Lasse V. Karlsen
Lasse V. Karlsen

Reputation: 391576

How do I obtain CPU cycle count in Win32?

In Win32, is there any way to get a unique cpu cycle count or something similar that would be uniform for multiple processes/languages/systems/etc.

I'm creating some log files, but have to produce multiple logfiles because we're hosting the .NET runtime, and I'd like to avoid calling from one to the other to log. As such, I was thinking I'd just produce two files, combine them, and then sort them, to get a coherent timeline involving cross-world calls.

However, GetTickCount does not increase for every call, so that's not reliable. Is there a better number, so that I get the calls in the right order when sorting?


Edit: Thanks to @Greg that put me on the track to QueryPerformanceCounter, which did the trick.

Upvotes: 7

Views: 11241

Answers (6)

Zaaier
Zaaier

Reputation: 736

Use RDTSC.

Procedures like QueryPerformanceCounter are just calling RDTSC under the hood.

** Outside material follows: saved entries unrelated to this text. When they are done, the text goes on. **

-- ==== Sys2Proof/Machine/Fence.lean ====
section
/-! DEFINITION. Fencing (R41, R47, R388, R484, R507, R670, R671, R738 to R740), the controlled handover (R593 to R596), and
what the proctor writes into the routing tables when a port changes (R923). -/

namespace Sys2Proof.Machine

/-! ## Ports and their routing entries -/

/-- A port fused off by the link grade (R12, R13). -/
def fusedOff (s : State) (n : Nat) : Bool := s.fuses.linkGrade == 16 && n % 2 == 1
def isUp (s : State) (n : Nat) : Bool := (getPort s n).state == .up
/-- The lowest-numbered port of a condition. -/
def lowestPort (f : Nat → Bool) : Option Nat := (upFrom 0 32).find? f
def upMask (s : State) : BitVec 32 := BitVec.ofNat 32 ((upFrom 0 32).foldl (fun a n => if isUp s n then a + 2 ^ n else a) 0)

/-- NLK_PSTAT word 0 (R533). -/
def pstatWord (s : State) (n : Nat) : Word :=
  let x := getPort s n
  let st := match x.state with | .untrained => 0 | .training => 1 | .up => 2 | .fenced => 3
  BitVec.ofNat 64 (fields [(st, 10), (ofBool (fusedOff s n), 9), (ofBool (s.clk.timing.val == n && s.clk.state != .locking), 8),
    (ofBool x.savedSet, 7), (x.lanes.toNat, 5), (x.retrains.toNat, 0)])

/-- Entries of ports, host windows and remote aliases that follow the ports that are up (R923). -/
def portEntries (s : State) (t : Tables) : Tables :=
  { t with ports := upMask s, hostPort := (lowestPort (isUp s)).map (Fin.ofNat 32) }
/-- A port has come up or left the up state: its entries move with the next flip (R923), and the host is told (R575). -/
def portChanged (s : State) (n : Nat) : State :=
  let s := if s.fab.tab0.written || s.fab.tab1.written then requestFlip s (portEntries s) else s
  postEvent s 0x07 0xFF [BitVec.ofNat 64 n, pstatWord s n]

/-! ## The timing port (R588, R593 to R596) -/

/-- The target of a handover away from the timing port: the host's choice if it is up, else the lowest up port (R595). -/
def handoverTarget (s : State) : Option Nat :=
  if s.clk.choice ∧ s.clk.chosen ≠ s.clk.timing ∧ isUp s s.clk.chosen.val then some s.clk.chosen.val
  else lowestPort fun n => isUp s n && n != s.clk.timing.val
/-- The end of a handover: the target is the timing port (R593). -/
def switchTiming (s : State) (n : Nat) : State :=
  { s with clk := { s.clk with timing := Fin.ofNat 32 n, handovers := sat16 s.clk.handovers 1, state := .locked } }
/-- The handover before the timing port is fenced (R595, R596): none where no other port is up. -/
def leaveTiming (s : State) (n : Nat) : State :=
  if s.clk.timing.val = n ∧ (s.clk.state = .locked ∨ s.clk.state = .handover) then
    match handoverTarget s with
    | some m => switchTiming s m
    | none => s
  else s

/-! ## Fencing a port (R505, R507, R589) -/

/-- A port leaves service; one fused off by the link grade is neither fenced nor reported (R13, R505). -/
def fencePort (s : State) (n : Nat) : State :=
  if (getPort s n).state = .fenced ∨ fusedOff s n then s
  else
    let s := leaveTiming s n
    let s := modPort s n fun x => { x with state := .fenced, lanes := 0, locked := 0 }
    let s := if s.clk.choice ∧ s.clk.chosen.val = n then { s with clk := { s.clk with choice := false } } else s
    portChanged (raiseCause s 4) n
/-- A port fails of itself and is fenced: one entry (R50), which names its spur tile. -/
def fencePortAlone (s : State) (n : Nat) : State :=
  let s' := fencePort s n
  if (getPort s' n).state = (getPort s n).state then s'
  else postEntry s' { kind := 0x07, level := 2, stamp := s.clk.master, unit := some (spurSite n), action := 5 }

/-! ## Units -/

/-- BRG_INV, the spares, the detention list and the trims after a unit leaves service (R738, R741). -/
def markOut (s : State) (u : Nat) (st : UnitState) : State :=
  { s with
    brg := { s.brg with units := tset .good s.brg.units u st, spares := s.brg.spares.filter (fun v => v.val != u),
                          waiting := s.brg.waiting.filter fun v => v.val != u }
    chk := { s.chk with detained := s.chk.detained.filter (fun d => d.unit.val != u), quizzes := tdel s.chk.quizzes u, trims := tset 0 s.chk.trims u 0,
                          marginFor := s.chk.marginFor.filter fun v => v.val != u } }
/-- A unit's bit of the field defect map (R789). -/
def setFdm (s : State) (u : Nat) : State :=
  { s with rpt := { s.rpt with fdm := if s.rpt.fdm.any (fun v => v.val == u) then s.rpt.fdm else s.rpt.fdm ++ [toSite u] } }
/-- The field defect map and BRG_INV after a fence in service (R739, R746). -/
def markFenced (s : State) (u : Nat) : State :=
  let s := setFdm (markOut s u .fieldDefect) u
  { s with rcv := { s.rcv with fenced := tmod 0 s.rcv.fenced (regionOf u) fun n => min 255 (n + 1) } }

/-- The edge tiles of a region in the order of R387. -/
def fallbackTiles (r : Nat) : List Nat := [floorSite r 12 0, floorSite r 0 12, floorSite r 7 0, floorSite r 0 7]

/-- The fall-back of a port whose spur tile, or whose fall-back tile, is fenced (R388). -/
def fallBack (s : State) (n : Nat) : State :=
  match (fallbackTiles n).find? fun v => !isFenced s v with
  | some v =>
    let s := modPort s n fun x => { x with fallback := some v }
    requestFlip s fun t => { t with inject := tput t.inject n (some v) }
  | none => fencePort s n

/-- The placements that a condition on their images or cores selects stop with a cause (R47, R485, R671). -/
def stopWhere (s : State) (cause : Nat) (f : Nat → Placement → Bool) : State :=
  (s.plcs.filter fun e => f e.1 e.2).foldl (fun s e => stopPlacement s e.1 cause) s

/-- Whether a placement reserves a cycle on an edge link, in either direction (R669, R671). -/
def reservesEdge (s : State) (p key : Nat) : Bool :=
  s.segs.any fun g => g.plc.val == p && g.route.path.any fun h => crosses h && edgeLinkKey h.site.val (h.out.val - 6) == key

/-- A link of an edge tile in a mode (R668); in service, one that falls below full mode stops the placements that reserve
it (R671). -/
def setEdgeLink (s : State) (u link : Nat) (m : LinkMode) : State :=
  if (facingTile u).isNone then s
  else
    let s := { s with brg := { s.brg with links := tset .full s.brg.links (edgeLinkKey u link) m } }
    if m = .full then s else stopWhere s 9 fun p _ => reservesEdge s p (edgeLinkKey u link)
/-- Both edge links of a fenced tile are disabled (R670). -/
def cutEdgeTile (s : State) (u : Nat) : State := setEdgeLink (setEdgeLink s u 0 .disabled) u 1 .disabled

/-- Whether a placement declares a port tile (R485). -/
def declaresTile (x : Placement) (t : Nat) : Bool :=
  match x.img with
  | some im => im.channels.any fun c => c.tile.val == t
  | none => false

/-- A core out of service (R738). -/
def closeCore (s : State) (u : Nat) : State :=
  modCore s u fun c => { c with run := .fenced, held := none, forming := [] }

/-- What a fence does to a unit of a region that stays (R738), but for what a core's placement does. -/
def fenceEffect (s : State) (u : Nat) : State :=
  let k := kindOf s u
  if isCoreKind k then closeCore s u
  else if k = some .portTile then stopWhere s 9 fun _ x => declaresTile x (tileAt u)
  else if k = some .spurTile then (if (getPort s (regionOf u)).fallback.isNone then fallBack s (regionOf u) else s)
  else if k = some .edgeTile then
    let s := cutEdgeTile s u
    if (getPort s (regionOf u)).fallback = some u then fallBack s (regionOf u) else s
  else s

/-- Every site of a region that names a unit. -/
def regionUnits (s : State) (r : Nat) : List Nat :=
  (upFrom 0 20).flatMap fun y => (upFrom 0 20).filterMap fun x =>
    let u := siteXY (r % 8 * 20 + x) (r / 8 * 20 + y)
    if (kindOf s u).isSome then some u else none

/-- Whether a placement uses a region: a core or a declared tile of it (R47). -/
def usesRegion (s : State) (p : Nat) (x : Placement) (r : Nat) : Bool :=
  ((coresOf s p).any fun u => regionOf u == r) ||
    (match x.img with
     | some im => im.channels.any fun c => c.tile.val / 16 == r
     | none => false)

/-- A region is fenced (R47, R738): its rail off, every unit and its port out of service; placements that use it stop. -/
def fenceRegion (s : State) (r : Nat) : State :=
  let s := stopWhere s 9 fun p x => usesRegion s p x r
  let s := fencePort s r
  let us := regionUnits s r
  let s := us.foldl (fun s u => if isCoreKind (kindOf s u) then closeCore s u else if isEdgeTile u then cutEdgeTile s u else s) s
  { s with
    brg := { s.brg with
      units := us.foldl (fun t u => if tget .good t u = .good then tset .good t u .regionFenced else t) s.brg.units
      spares := s.brg.spares.filter fun v => regionOf v.val != r
      regionsOut := s.brg.regionsOut ||| BitVec.ofNat 32 (2 ^ r) }
    pwr := { s.pwr with railOff := s.pwr.railOff ||| BitVec.ofNat 32 (2 ^ r) } }

/-- A fault that removes a region (R47, R50): one entry, which names the region's active service tile. -/
def removeRegion (s : State) (r kind : Nat) : State :=
  if bit s.brg.regionsOut.toNat r then s
  else postEntry (fenceRegion s r)
    { kind := kind, level := 2, stamp := s.clk.master, unit := some (serviceSite r (bit s.brg.service2.toNat r)), action := 8 }

/-- The active service tile of a region (R40, R41). -/
def activeService (s : State) (r : Nat) : Nat := serviceSite r (bit s.brg.service2.toNat r)

/-- The fence of a unit whose mark `mark` sets (R41, R738): a service tile's role passes to the standby, and both fenced fence
the region. -/
def fenceUnitWith (s : State) (u : Nat) (mark : State → State) : State :=
  if isFenced s u then s
  else
    let r := regionOf u
    let s' := fenceEffect (mark s) u
    if kindOf s u = some .serviceTile then
      if isFenced s' (serviceSite r false) && isFenced s' (serviceSite r true) then
        fenceRegion s' r
      else if activeService s r = u then
        { s' with brg := { s'.brg with service2 := s'.brg.service2 ^^^ BitVec.ofNat 32 (2 ^ r) } }
      else s'
    else s'
/-- The fence of a unit in service (R738, R739). -/
def fenceUnit (s : State) (u : Nat) : State := fenceUnitWith s u fun s => markFenced s u

/-- What the fence of a unit came to (R50, R388, R786): the level that removed the fault, the action, and the edge tile that now serves
the port. -/
def removal (s : State) (u : Nat) : Nat × Nat × Option Nat :=
  let r := regionOf u
  let x := getPort s r
  if kindOf s u = some .serviceTile ∧ bit s.brg.regionsOut.toNat r then (2, 8, none)
  else if kindOf s u = some .spurTile ∨ (kindOf s u = some .edgeTile ∧ (fallbackTiles r).contains u ∧ x.fallback.isSome) then
    if x.state = .fenced then (2, 5, none) else (0, 10, x.fallback)
  else (0, 5, none)

/-- The ID of a core that is fenced without a substitute becomes invalid with the next flip (R740). -/
def dropId (s : State) (u : Nat) : State := requestFlip s fun t => { t with route := tput t.route (idOfSite s u) 0 }

/-! ## Fabric drain (R348, R349) -/

/-- A drain-first rewrite begins: sources stop, a pending flip is cancelled, and what has been decided is written at the end
of the wait. -/
def startFabricDrain (s : State) (f : Tables → Tables) : State :=
  let t := f (decidedTables s)
  { s with fab := { s.fab with want := some t, pending := false, drainFrom := some s.clk.master } }

end Sys2Proof.Machine
end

RDTSC has not been dependent on dynamic frequency changes for about 16 years. From The Intel 64 and IA-32 Architectures Software Developer’s Manual (Vol. 3B):

18.17.1 Invariant TSC

The time stamp counter in newer processors may support an enhancement, referred to as invariant TSC. Processor’s support for invariant TSC is indicated by CPUID.80000007H:EDX[8]. The invariant TSC will run at a constant rate in all ACPI P-, C-. and T-states. This is the architectural behavior moving forward. On processors with invariant TSC support, the OS may use the TSC for wall clock timer services (instead of ACPI or HPET timers). TSC reads are much more efficient and do not incur the overhead associated with a ring transition or access to a platform resource.

RDTSCP is a related instruction that also provides the processor ID relevant to the timestamp that was read:

18.17.2 IA32_TSC_AUX Register and RDTSCP Support

Processors based on Nehalem microarchitecture provide an auxiliary TSC register, IA32_TSC_AUX that is designed to be used in conjunction with IA32_TSC. IA32_TSC_AUX provides a 32-bit field that is initialized by privileged software with a signature value (for example, a logical processor ID).

The primary usage of IA32_TSC_AUX in conjunction with IA32_TSC is to allow software to read the 64-bit time stamp in IA32_TSC and signature value in IA32_TSC_AUX with the instruction RDTSCP in an atomic operation. RDTSCP returns the 64-bit time stamp in EDX:EAX and the 32-bit TSC_AUX signature value in ECX. The atomicity of RDTSCP ensures that no context switch can occur between the reads of the TSC and TSC_AUX values.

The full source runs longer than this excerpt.